Tom Hanks has played many roles in his life, some better than others. Cast Away’s Chuck Noland. Sully’s Sully. Chet Hanx’s dad. But arguably, the single most famous of all the parts he has played is that of Forrest Gump, the zeitgeist-tracking protagonist of Robert Zemeckis’ film of the same name. Imagining anyone else playing the good-hearted, extremely passive experiencer by proxy of all of Baby Boomer mythology is pretty difficult, but it almost happened. And the other legendary actor that might have played the role was apparently Bill Murray. The Saturday Night Live alumnus revealed that he had been “in conversations” for the role in an interview with Howard Stern on the SiriusXM program The Howard Stern Show back in 2014, but it is just as bizarre to imagine the star of Meatballs sitting at a bus stop with a box of chocolates now as it was then.

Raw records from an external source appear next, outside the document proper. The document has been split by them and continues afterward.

/-- Headers of spec/95_test_vectors.md section 2.1, written out. -/
def Obligations.SampleHeadersDecode : Prop :=
  decode [0x01000000] = some (.command .reset, []) ∧
  decode [0x02000000] = some (.command (.write []), []) ∧
  decode [0x02000005, 0x61626364, 0x65aabbcc, 7] = some (.command (.write [0x61, 0x62, 0x63, 0x64, 0x65]), [7]) ∧
  decode [0x03000000] = some (.command .finalize, []) ∧
  decode [0x04000003, 0x616263ff] = some (.command (.sum [0x61, 0x62, 0x63]), []) ∧
  decode [0x05000000] = some (.command .status, []) ∧
  decode [0x00000000] = some (.illegal 0x00, []) ∧
  decode [0x03000004, 9] = some (.malformed 0x03, [9]) ∧
  decode [0x04ff0005, 0x11223344, 0x55000000] = some (.malformed 0x04, []) ∧
  decode [0x02000008, 0x61626364] = none

/-- R53: the opcode map, by match and mask. -/
def Obligations.OpcodeMap : Prop :=
  ∀ (h : Word) (bs : List Byte),
    (decodeCommand h bs = .command .reset ↔ h &&& 0xFFFFFFFF = 0x01000000) ∧
    (decodeCommand h bs = .command (.write bs) ↔ h &&& 0xFFFF0000 = 0x02000000) ∧
    (decodeCommand h bs = .command .finalize ↔ h &&& 0xFFFFFFFF = 0x03000000) ∧
    (decodeCommand h bs = .command (.sum bs) ↔ h &&& 0xFFFF0000 = 0x04000000) ∧
    (decodeCommand h bs = .command .status ↔ h &&& 0xFFFFFFFF = 0x05000000) ∧
    headerLen h = (h &&& 0x0000FFFF).toNat

/-- R46: the length of a command, by its header alone. -/
def Obligations.CommandLength : Prop :=
  ∀ (h : Word) (ws : List Word),
    let need := if h.toNat / 2 ^ 24 = 2 ∨ h.toNat / 2 ^ 24 = 4 then (h.toNat % 2 ^ 16 + 3) / 4 else 0
    (ws.length < need → decode (h :: ws) = none) ∧
    (need ≤ ws.length → ∃ c, decode (h :: ws) = some (c, ws.drop need)) ∧
    need ≤ 16384

/-- R48, R55, R91: which headers are well-formed, and that every other is refused with its OPC echoed, after the words R46
gives it have been taken. -/
def Obligations.IllFormedHeadersRefused : Prop :=
  (∀ (h : Word) (bs : List Byte),
    (∃ i, decodeCommand h bs = .command i) ↔
      (1 ≤ h.toNat / 2 ^ 24 ∧ h.toNat / 2 ^ 24 ≤ 5) ∧ h.toNat / 2 ^ 16 % 2 ^ 8 = 0 ∧
      (h.toNat / 2 ^ 24 = 1 ∨ h.toNat / 2 ^ 24 = 3 ∨ h.toNat / 2 ^ 24 = 5 → h.toNat % 2 ^ 16 = 0)) ∧
  (∀ (h : Word) (bs : List Byte), h.toNat / 2 ^ 24 = 0 ∨ 6 ≤ h.toNat / 2 ^ 24 →
      decodeCommand h bs = .illegal (h.extractLsb' 24 8)) ∧
  (∀ h : Word, payloadWords h =
      if h.toNat / 2 ^ 24 = 2 ∨ h.toNat / 2 ^ 24 = 4 then (h.toNat % 2 ^ 16 + 3) / 4 else 0) ∧
  (∀ (h : Word) (bs : List Byte) (s : State), (∀ i, decodeCommand h bs ≠ .command i) → s.fsm ≠ .fault →
    perform (decodeCommand h bs) s = .next { s with rsp := [h.extractLsb' 24 8 ++ (0x000001 : BitVec 24)] }) ∧
  (∀ (h : Word) (bs : List Byte) (s : State), (∀ i, decodeCommand h bs ≠ .command i) → s.fsm = .fault →
    perform (decodeCommand h bs) s = .next { s with rsp := [h.extractLsb' 24 8 ++ (0x000003 : BitVec 24)] })

/-- R47: byte k of a payload is in word k div 4, bits [31 - 8*(k mod 4) : 24 - 8*(k mod 4)]; other lanes do not matter. -/
def Obligations.PayloadByteLanes : Prop :=
  ∀ (n : Nat) (ps : List Word), ps.length = (n + 3) / 4 →
    (payloadBytes n ps).length = n ∧
    ∀ k, k < n → (payloadBytes n ps)[k]? = (ps[k / 4]?).map fun p => p.extractLsb' (24 - 8 * (k % 4)) 8

/-- R33: a 64-byte block that arrives word-aligned gives W[i] = payload word i. -/
def Obligations.AlignedPayloadIsBlockWords : Prop :=
  ∀ ps : List Word, ps.length = 16 → blockWords (payloadBytes 64 ps) = ps

/-! ### The compression engine -/

/-- R58: rotation, as the rule writes it and bit by bit. -/
def Obligations.RotationBits : Prop :=
  ∀ (x : Word) (n : Nat),
    (n % 32 = 0 → rotl x n = x) ∧
    (0 < n % 32 → (rotl x n).toNat = (x.toNat * 2 ^ (n % 32)) % 2 ^ 32 ||| x.toNat / 2 ^ (32 - n % 32)) ∧
    ∀ i, i < 32 → (rotl x n).getLsbD ((i + n) % 32) = x.getLsbD i

/-- R60, R61: the permutations bit by bit. -/
def Obligations.PermutationBits : Prop :=
  ∀ (x : Word) (i : Nat), i < 32 →
    (p0 x).getLsbD i = (x.getLsbD i ^^ x.getLsbD ((i + 23) % 32) ^^ x.getLsbD ((i + 15) % 32)) ∧
    (p1 x).getLsbD i = (x.getLsbD i ^^ x.getLsbD ((i + 17) % 32) ^^ x.getLsbD ((i + 9) % 32))
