/-- A status word as a number: the OPC above 24 bits that hold the code (R49). -/
theorem statusWord_toNat (opc : Byte) (rc : ResponseCode) :
    (statusWord opc rc).toNat = opc.toNat * 2 ^ 24 + (codeOf rc).toNat := by
  rw [statusWord_eq, BitVec.toNat_append, ← Nat.shiftLeft_add_eq_or_of_lt (BitVec.isLt _), Nat.shiftLeft_eq,
    BitVec.toNat_setWidth_of_le (by decide)]

/-- Settles O46: `perform_response` gives the status word, `statusWord_toNat` its bits. -/
theorem statusWordFormat : Obligations.StatusWordFormat := by
  refine ⟨decodeCommand_opc, fun c s t h => ?_⟩
  obtain ⟨u, rc, ds, hu, hrsp, -⟩ := perform_response c s
  cases hu.symm.trans h
  have hcode : (codeOf rc).toNat ≤ 3 := by cases rc <;> decide
  have hword := statusWord_toNat c.opc rc
  exact ⟨_, ds, hrsp, by omega, by omega⟩

/-- Settles O48: a refusal has no data words, an OK response those of its command (`ResponseData`). -/
theorem responseLengths : Obligations.ResponseLengths := by
  intro c s
  obtain ⟨t, rc, ds, ht, hrsp, hdata⟩ := perform_response c s
  refine ⟨t, _, ds, ht, hrsp, ?_⟩
  rw [statusWord_code, Ne, codeOf_eq_zero]
  cases hdata with
  | refused _ hrc => exact ⟨fun _ => rfl, fun hok => absurd hok hrc⟩
  | reset => exact ⟨fun hrc => absurd rfl hrc, fun _ => .inl ⟨rfl, rfl⟩⟩
  | write bs => exact ⟨fun hrc => absurd rfl hrc, fun _ => .inr (.inl ⟨bs, rfl, rfl⟩)⟩
  | finalize => exact ⟨fun hrc => absurd rfl hrc, fun _ => .inr (.inr (.inl ⟨rfl, rfl⟩))⟩
  | sum bs => exact ⟨fun hrc => absurd rfl hrc, fun _ => .inr (.inr (.inr (.inl ⟨bs, rfl, rfl⟩)))⟩
  | status => exact ⟨fun hrc => absurd rfl hrc, fun _ => .inr (.inr (.inr (.inr ⟨rfl, rfl⟩)))⟩

/-! ### The expansions of the pseudo-instructions as byte sequences (R57) -/

/-- A payload cut as R57 cuts it: parts of 65535 bytes and a last one, empty only if it stands alone. -/
structure PartsOf (full : List (List Byte)) (last : List Byte) : Prop where
  fullLength : ∀ p ∈ full, p.length = 65535
  lastLength : last.length ≤ 65535
  lastAlone : last = [] → full = []

/-- Every payload can be cut so. -/
theorem exists_parts (bs : List Byte) : ∃ full last, full.flatten ++ last = bs ∧ PartsOf full last := by
  by_cases hshort : bs.length ≤ 65535
  · exact ⟨[], bs, rfl, fun _ h => absurd h List.not_mem_nil, hshort, fun _ => rfl⟩
  · obtain ⟨full, last, hcut, hparts⟩ := exists_parts (bs.drop 65535)
    refine ⟨bs.take 65535 :: full, last, ?_, ?_, hparts.lastLength, fun hlast => ?_⟩
    · rw [List.flatten_cons, List.append_assoc, hcut, List.take_append_drop]
    · exact List.forall_mem_cons.2 ⟨by rw [List.length_take]; omega, hparts.fullLength⟩
    · have hdrop := congrArg List.length hcut
      simp [hlast, hparts.lastAlone hlast] at hdrop
      omega
termination_by bs.length
decreasing_by rw [List.length_drop]; omega

/-- A payload that LEN can count is one WRITE. -/
theorem writeParts_of_short (n : Nat) {bs : List Byte} (h : bs.length ≤ 65535) : writeParts n bs = [.write bs] := by
  cases n with
  | zero => rfl
  | succ n => exact if_pos h

/-- A part of 65535 bytes with more behind it is a WRITE of its own. -/
theorem writeExpansion_append {p bs : List Byte} (hp : p.length = 65535) (hbs : bs ≠ []) :
    writeExpansion (p ++ bs) = .write p :: writeExpansion bs := by
  have hpos := List.length_pos_iff.2 hbs
  have hcount : (p ++ bs).length / Config.maxLen = bs.length / Config.maxLen + 1 := by
    rw [List.length_append, hp]
    exact Nat.add_div_left _ (by decide)
  have hlong : ¬(p ++ bs).length ≤ Config.maxLen := by
    rw [List.length_append, hp, Config.maxLen]
    omega
  rw [writeExpansion, hcount, writeParts, if_neg hlong, show Config.maxLen = p.length from hp.symm, List.take_left,
    List.drop_left, hp]
  rfl

/-- WRITE expands to the parts as WRITEs (R57). -/
theorem writeExpansion_parts {full : List (List Byte)} {last : List Byte} (h : PartsOf full last) :
    writeExpansion (full.flatten ++ last) = full.map .write ++ [.write last] := by
  obtain ⟨hfull, hlast, halone⟩ := h
  induction full with
  | nil => exact writeParts_of_short _ hlast
  | cons p full ih =>
    obtain ⟨hp, hfull⟩ := List.forall_mem_cons.1 hfull
    have hne : last ≠ [] := fun h => List.cons_ne_nil _ _ (halone h)
    rw [List.flatten_cons, List.append_assoc, writeExpansion_append hp (by simp [hne]),
      ih hfull fun h => absurd h hne]
    rfl

/-- The parts of 65535 bytes by themselves expand to themselves. -/
theorem writeExpansion_full {full : List (List Byte)} (hfull : ∀ p ∈ full, p.length = 65535) (hne : full ≠ []) :
    writeExpansion full.flatten = full.map .write := by
  obtain ⟨init, p, rfl⟩ := (List.eq_nil_or_concat full).resolve_left hne
  have hp : p.length = 65535 := hfull p (by simp)
  have hparts : PartsOf init p :=
    ⟨fun q hq => hfull q (by simp [hq]), hp.le, fun h => by simp [h] at hp⟩
  simpa using writeExpansion_parts hparts

theorem flatten_length_of_full {full : List (List Byte)} (hfull : ∀ p ∈ full, p.length = 65535) :
    full.flatten.length = full.length * 65535 := by
  rw [List.length_flatten, List.map_congr_left hfull, List.map_const', List.sum_replicate, smul_eq_mul]

/-- SUM expands to the same parts, the last one as a SUM (R57). -/
theorem sumExpansion_parts {full : List (List Byte)} {last : List Byte} (h : PartsOf full last) :
    sumExpansion (full.flatten ++ last) = full.map .write ++ [.sum last] := by
  obtain ⟨hfull, hlast, halone⟩ := h
  by_cases hne : full = []
  · subst hne
    exact if_pos hlast
  · have hpos : 0 < last.length := List.length_pos_iff.2 fun h => hne (halone h)
    have hfullpos : 0 < full.length := List.length_pos_iff.2 hne
    have htotal : (full.flatten ++ last).length = full.length * 65535 + last.length := by
      rw [List.length_append, flatten_length_of_full hfull]
    have hlong : ¬(full.flatten ++ last).length ≤ Config.maxLen := by
      rw [htotal, Config.maxLen]
      omega
    have hlastPart : lastPart (full.flatten ++ last).length = last.length := by
      rw [lastPart, htotal, Config.maxLen]
      split <;> omega
    rw [sumExpansion, if_neg hlong, hlastPart, List.length_append, Nat.add_sub_cancel, List.take_left, List.drop_left,
      writeExpansion_full hfull hne]

/-! ### What the expansions do (R57, R86) -/

/-- Absorbing in two pieces is absorbing at once: a byte sequence has one cut into blocks and a short rest (R86). -/
theorem absorbed_append (v : HashState) (buf p q : List Byte) :
    absorbed (absorbed v buf p).1 (absorbed v buf p).2 q = absorbed v buf (p ++ q) := by
  obtain ⟨blocks₁, hwhole₁, hsplit₁, -, hv₁⟩ := absorbed_blocks v buf p
  obtain ⟨blocks₂, hwhole₂, hsplit₂, hshort₂, hv₂⟩ := absorbed_blocks (absorbed v buf p).1 (absorbed v buf p).2 q
  obtain ⟨blocks, hwhole, hsplit, hshort, hv⟩ := absorbed_blocks v buf (p ++ q)
  rw [← List.append_assoc, hsplit₁, List.append_assoc, hsplit₂, ← List.append_assoc, ← List.flatten_append] at hsplit
  obtain ⟨hblocks, hrest⟩ := wholeBlocks_unique (wholeBlocks_append.2 ⟨hwhole₁, hwhole₂⟩) hwhole hshort₂ hshort hsplit
  refine Prod.ext ?_ hrest
  rw [hv, ← hblocks, List.foldl_append, hv₂, hv₁]

theorem countBits_append (len : Length) (m n : Nat) : countBits (countBits len m) n = countBits len (m + n) := by
  rw [countBits, countBits, countBits, Nat.mul_add, BitVec.ofNat_add, BitVec.add_assoc]

theorem absorb_append (p q : List Byte) (s : State) : absorb q (absorb p s) = absorb (p ++ q) s := by
  simp only [absorb, absorbed_append, countBits_append, List.length_append]

/-- V, L, BUF and FSM after a WRITE: in ACCEPTING its payload is absorbed, elsewhere nothing changes (R81). -/
def written (bs : List Byte) (s : State) : State :=
  if s.fsm = .accepting then absorb bs s else s

theorem written_of_accepting {s : State} (hf : s.fsm = .accepting) (bs : List Byte) : written bs s = absorb bs s :=
  if_pos hf

theorem written_of_not_accepting {s : State} (hf : s.fsm ≠ .accepting) (bs : List Byte) : written bs s = s :=
  if_neg hf

theorem written_append (p q : List Byte) (s : State) : written q (written p s) = written (p ++ q) s := by
  by_cases hf : s.fsm = .accepting
  · rw [written_of_accepting hf, written_of_accepting (s := absorb p s) hf, written_of_accepting hf, absorb_append]
  · rw [written_of_not_accepting hf, written_of_not_accepting hf, written_of_not_accepting hf]

theorem written_nil {s : State} (h : s.buf.length < 64) : written [] s = s := by
  by_cases hf : s.fsm = .accepting
  · rw [written_of_accepting hf, absorb_nil h]
  · exact written_of_not_accepting hf []

theorem written_rsp (bs : List Byte) (s : State) (rsp : List Word) :
    written bs { s with rsp := rsp } = { written bs s with rsp := rsp } := by
  by_cases hf : s.fsm = .accepting
  · rw [written_of_accepting hf, written_of_accepting (s := { s with rsp := rsp }) hf]
    rfl
  · rw [written_of_not_accepting hf, written_of_not_accepting (s := { s with rsp := rsp }) hf]

theorem written_short {s : State} (h : s.buf.length < 64) (bs : List Byte) : (written bs s).buf.length < 64 := by
  by_cases hf : s.fsm = .accepting
  · rw [written_of_accepting hf, absorb_buf, absorbed_length]
    omega
  · rwa [written_of_not_accepting hf]
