/-- The n little-endian bytes of v (R9). -/
def leBytes : Nat → Nat → List Byte
  | 0, _ => []
  | n + 1, v => BitVec.ofNat 8 v :: leBytes n (v / 256)

/-! ## Format codes (R45) -/

/-- EW(fmt) (R45); 0 for the codes 20 to 31, which are no formats. -/
def ew (fmt : Nat) : Nat :=
  match fmt with
  | 0 | 1 | 12 | 13 | 15 => 8
  | 2 | 3 | 8 | 9 | 18 => 16
  | 4 | 5 | 10 => 32
  | 6 | 7 | 11 => 64
  | 14 | 16 | 17 | 19 => 4
  | _ => 0

/-- The integer codes 0 to 7. -/
def isInt (fmt : Nat) : Bool := fmt < 8

/-- The signed integer codes 0, 2, 4, 6. -/
def isSigned (fmt : Nat) : Bool := fmt < 8 && fmt % 2 == 0

/-- The binary floating-point codes 8 to 13 and 19. -/
def isFloat (fmt : Nat) : Bool := (8 ≤ fmt && fmt ≤ 13) || fmt == 19

/-- Reads an integer element (R46). -/
def readInt (fmt v : Nat) : Int := if isSigned fmt then sx v (ew fmt) else v % 2 ^ ew fmt

/-- The least value of an integer format (R46). -/
def intLo (fmt : Nat) : Int := if isSigned fmt then -(2 ^ (ew fmt - 1)) else 0

/-- The greatest value of an integer format (R46). -/
def intHi (fmt : Nat) : Int := if isSigned fmt then 2 ^ (ew fmt - 1) - 1 else 2 ^ ew fmt - 1

/-! ## Floating-point layouts (R47, R48) -/

/-- Parameters of a binary floating-point format (R47). `sat` marks the formats without infinity (R53). -/
structure FpLayout where
  ebits : Nat
  mbits : Nat
  bias : Nat
  sat : Bool
  deriving DecidableEq, Repr

/-- The layout of a floating-point code (R47); F32 for other codes, which no caller passes. -/
def layout (fmt : Nat) : FpLayout :=
  match fmt with
  | 8 => ⟨5, 10, 15, false⟩
  | 9 => ⟨8, 7, 127, false⟩
  | 11 => ⟨11, 52, 1023, false⟩
  | 12 => ⟨4, 3, 7, true⟩
  | 13 => ⟨5, 2, 15, false⟩
  | 19 => ⟨2, 1, 1, true⟩
  | _ => ⟨8, 23, 127, false⟩

/-- The value a floating-point pattern stands for: NaN, an infinity, or (-1)^neg * m * 2^e. -/
inductive FVal where
  | nan
  | inf (neg : Bool)
  | fin (neg : Bool) (m : Nat) (e : Int)
  deriving DecidableEq, Repr

/-- An exact dyadic number m * 2^e. -/
structure Dyadic where
  m : Int
  e : Int
  deriving DecidableEq, Repr

/-- Reads a pattern (R47, R48). -/
def fpDecode (fmt v : Nat) : FVal :=
  let l := layout fmt
  let f := bits v 0 l.mbits
  let x := bits v l.mbits l.ebits
  let neg := bits v (l.mbits + l.ebits) 1 == 1
  let top := x == 2 ^ l.ebits - 1
  if !l.sat && top then (if f = 0 then .inf neg else .nan)
  else if fmt == 12 && top && f == 7 then .nan
  else if x = 0 then .fin neg f (1 - (l.bias : Int) - l.mbits)
  else .fin neg (2 ^ l.mbits + f) ((x : Int) - l.bias - l.mbits)

/-- The canonical NaN (R48); E2M1 has none and a NaN gives +0 (R53). -/
def fpNaN (fmt : Nat) : Nat :=
  match fmt with
  | 8 => 0x7E00
  | 9 => 0x7FC0
  | 10 => 0x7FC00000
  | 11 => 0x7FF8000000000000
  | 12 => 0x7F
  | 13 => 0x7E
  | _ => 0

/-- The sign bit in place. -/
def fpSign (fmt : Nat) (neg : Bool) : Nat :=
  if neg then 2 ^ ((layout fmt).mbits + (layout fmt).ebits) else 0

/-- Magnitude pattern of the largest finite value (R47). -/
def fpMaxMag (fmt : Nat) : Nat :=
  let l := layout fmt
  if fmt == 12 then 0x7E
  else if l.sat then 2 ^ (l.ebits + l.mbits) - 1
  else (2 ^ l.ebits - 2) * 2 ^ l.mbits + (2 ^ l.mbits - 1)

/-- The infinity of a sign; a saturating format takes its largest finite value (R53). -/
def fpInf (fmt : Nat) (neg : Bool) : Nat :=
  let l := layout fmt
  fpSign fmt neg + if l.sat then fpMaxMag fmt else (2 ^ l.ebits - 1) * 2 ^ l.mbits

/-! ## Rounding (R13, R51, R52, R53) -/

/-- Whether the magnitude rounds away from zero: `kept` is the truncated magnitude, `rem`/`den` the discarded fraction. -/
def roundsUp (rm sr : Nat) (neg : Bool) (kept rem den : Nat) : Bool :=
  match rm with
  | 0 => 2 * rem > den || (2 * rem == den && kept % 2 == 1)
  | 1 => false
  | 2 => neg && rem != 0
  | 3 => !neg && rem != 0
  | 4 => rem != 0 && 2 * rem ≥ den
  | _ => sr < rem * 65536 / den

/-- Splits a * 2^e at the bit of weight 2^q: (kept, rem, den) with a * 2^e = (kept + rem / den) * 2^q. -/
def splitAt (a : Nat) (e q : Int) : Nat × Nat × Nat :=
  if q ≤ e then (a * 2 ^ (e - q).toNat, 0, 1)
  else
    let k := (q - e).toNat
    (a / 2 ^ k, a % 2 ^ k, 2 ^ k)

/-- The pattern of k * 2^q, where k < 2^(mbits+1) and q is the format's spacing at that magnitude. -/
def fpPack (fmt : Nat) (neg : Bool) (k : Nat) (q : Int) : Nat :=
  let l := layout fmt
  if k < 2 ^ l.mbits then fpSign fmt neg + k
  else fpSign fmt neg + ((q + l.mbits + l.bias).toNat) * 2 ^ l.mbits + (k - 2 ^ l.mbits)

To be fair, there was a time when it would have been just as weird for Tom Hanks to be playing the part of Forrest Gump. Much like Bill Murray, Hanks began his career in comedy, though he typically played an alcoholic uncle or a vengeful karate master rather than sketch and improv. Both men gradually moved more to drama and eventually were acclaimed for unexpected range. The first film to showcase Tom Hanks in a purely dramatic role was the 1993 Jonathan Demme film Philadelphia, which won Hanks his first Academy Award for Best Actor. Interestingly, in the same interview with Howard Stern, Bill Murray stated he had also been up for a part in the acclaimed legal thriller. In this case, he was being looked at for the role of Tom Hanks’ AIDS patient’s lawyer, which was eventually played by Denzel Washington. Still, a parallel world in which Tom Hanks teamed up with Bill Murray for one of the boldest (and most controversial) movies of the 1990s is pretty wild to imagine.
It is also worth noting that Tom Hanks won his second Academy Award for Best Actor for Forrest Gump, just a year after Philadelphia. Hanks was on a bit of a golden run at that point, and it is unlikely that Bill Murray could have eschewed his trademark sardonic edge at that time period to perform the sincerity required. Murray’s own dramatic breakthrough would come in 2003 with Sofia Coppola’s Lost in Translation, which would earn him a nomination for Best Actor (though he lost to Sean Penn’s sheer volume of acting in Mystic River).
Both Tom Hanks and Bill Murray are beloved elder statesmen of Hollywood at this point and have become something of pop culture folk heroes for popping up in random places. Murray’s chaotic reputation includes him often not taking roles that he later regretted (Garfield, maybe), in large part because of the long-rumored, recently-confirmed rumor that in lieu of an agent or manager he has a 1-800 number that he infrequently checks to see what roles he is being offered. It’s fun to think of what’s in that mailbox he’s not checking right now.